Meyer, the Kickstarter backer, doodles and takes notes directly on the desk surface. She also modified her desk by cutting slits for cardboard drawers (old boxes from a subscription service that she had lying around) that now hold her office supplies. She has further plans to “go Sharpie crazy” and cover the desk with marker drawings.
Chairigami has also found a larger, unexpected market in businesses that need displays for trade shows. Rotholz gets a couple of these orders a week, and refers to these customers as his “bread and butter.”
“They want something that’s lightweight and inexpensive, easy to pack in and pack out, and that’s a conversation piece that will draw in more customers,” he says. They often order a sofa, some chairs, and shelving, and have their logo applied to the pieces for a cohesive, branded look.
For Rotholz’s part, what really grabs his imagination about cardboard is something even simpler. Every parent knows the frustration of buying a nice gift for their child, only to watch the kid play more with the box it came in. It’s a modest, unassuming material.
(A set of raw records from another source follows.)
/-- Data of an endpoint algorithm arrives: it waits in the staging area (R362). -/
def State.gotStage (s : State) (r : Nat) (e : BitVec 512) (g : Nat) (src : W16) (p : TxPkt) : CollAns × State :=
  let seq : W16 := BitVec.ofNat 16 (bits p.aux 31 16)
  let step : W16 := BitVec.ofNat 16 (bits p.aux 15 0)
  let off := bits p.addr 27 0
  if off + p.payload.length > gStageLen e then (.refuse 1, s)
  else
    let s1 := s.cohWrite false (gStage e + off) p.payload
    let wanted := (s.findMember g seq).isSome || decide ((seq - Tab.get 0 s.col.seq g).toNat < 32768)
    if !wanted then (.ok, s1)
    else
      let c := s1.ceng r
      let same : StageIn → Bool := fun x => x.group == g && decide (x.seq = seq) && decide (x.dev = src) && decide (x.step = step)
      let add : StageIn → StageIn := fun x => { x with
        bytes := p.payload.zipIdx.foldl (fun a z => Tab.set 0 a (off + z.2) z.1) x.bytes, have' := x.have' + p.payload.length }
      let st := if c.stages.any same then updWhere same add c.stages
        else c.stages ++ [add { group := g, seq := seq, dev := src, step := step, bytes := [], have' := 0 }]
      (.ok, s1.setCeng r { c with stages := st })

/-- The bytes of a result chunk that a child fetches (R364): at once, or when the node has the result. -/
def State.repairRead (s : State) (r g : Nat) (e : BitVec 512) (src : W16) (p : TxPkt) : CollAns × State :=
  let pos := s.podPos e (podOf src)
  match (s.ceng r).slots.find? (fun y => y.group == g && y.role == pos && y.chunk % 4096 == bits p.addr 27 16) with
  | none => (if (s.ceng r).nodes.any (fun y => y.group == g && y.role == pos && !y.failed && !y.timedOut) then .hold else .refuse 1, s)
  | some x =>
    if !x.result then (.later, s.updSlot r x (fun y => { y with asks := y.asks ++ [(src, p.psn, bits p.addr 15 0, p.aux.toNat)] }))
    else (.bytes ((List.range p.aux.toNat).map (fun k => Tab.get 0 x.bytes (bits p.addr 15 0 + k))), s)

/-- A DONE: a child holds its result chunk (R361). -/
def State.gotDone (s : State) (r g : Nat) (e : BitVec 512) (src : W16) (p : TxPkt) : CollAns × State :=
  let a : W64 := BitVec.ofNat 64 (leVal (p.payload.take 8))
  let seq : W16 := BitVec.ofNat 16 (bits a 63 48)
  let pos := s.podPos e (podOf src)
  match (s.slotsOf r g seq pos).find? (fun y => y.chunk % 4096 == bits p.addr 27 16) with
  | none => (.old 0, s)
  | some x =>
    let y := { x with owed := x.owed.erase (bits a 47 32) }
    (.old 0, (s.updSlot r x (fun _ => y)).slotFree r e y)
Because of that, Rotholz calls it the “great leveler.”
“I’ve had some big-time investors come into my store,” he says. “Everyone is kind of formal, and they have their spiel.” But when a meeting takes place while everyone is sitting on cardboard furniture, it all comes down a notch. “Cardboard is very honest and transparent,” Rotholz muses, “and I think it kind of brings that out in people, too.”
While all of Chairigami’s previous products have been designed and built solely by Rotholz, he had some help for the standing desk project. In fact, experimenting with outsourced production was one of the reasons Rotholz launched the Kickstarter campaign.
To make the standing desks, he worked with several other companies: a die-making company (which produced the rotary die, which Rotholz describes as a “huge cylinder with a cookie cutter on it”), a die-cutting company (which stamped out the cardboard pieces), and an assembly business (which packaged and shipped the completed products).
“The cool thing is that all of those people were within a 100-mile radius (of New Haven), so it’s all very, very local,” says Rotholz. Even the cardboard sheet manufacturer is nearby in Massachusetts.
The Kickstarter experience has shown Rotholz that his business can be viable and scalable. But like any designer, he’s not content to stick with one product — or even one type of product. His goals for the future include finding a mentor who can offer constructive feedback, being part of a creative community he can bounce ideas off of, and exploring roles that are less about manufacturing and more about consulting and ideation.
But what really gets him going is playing with new materials. When he’s not working on his business, he’s tinkering with other fun projects — whether it’s a spherical lamp made from ketchup cups, or a parabolic solar reflector that grills hot dogs. It’s clear that Rotholz is just at the beginning of what’s sure to be an innovative design career.
“I love to invent things and make things and design new objects,” he says. “I think experimenting with new materials is endlessly exciting.”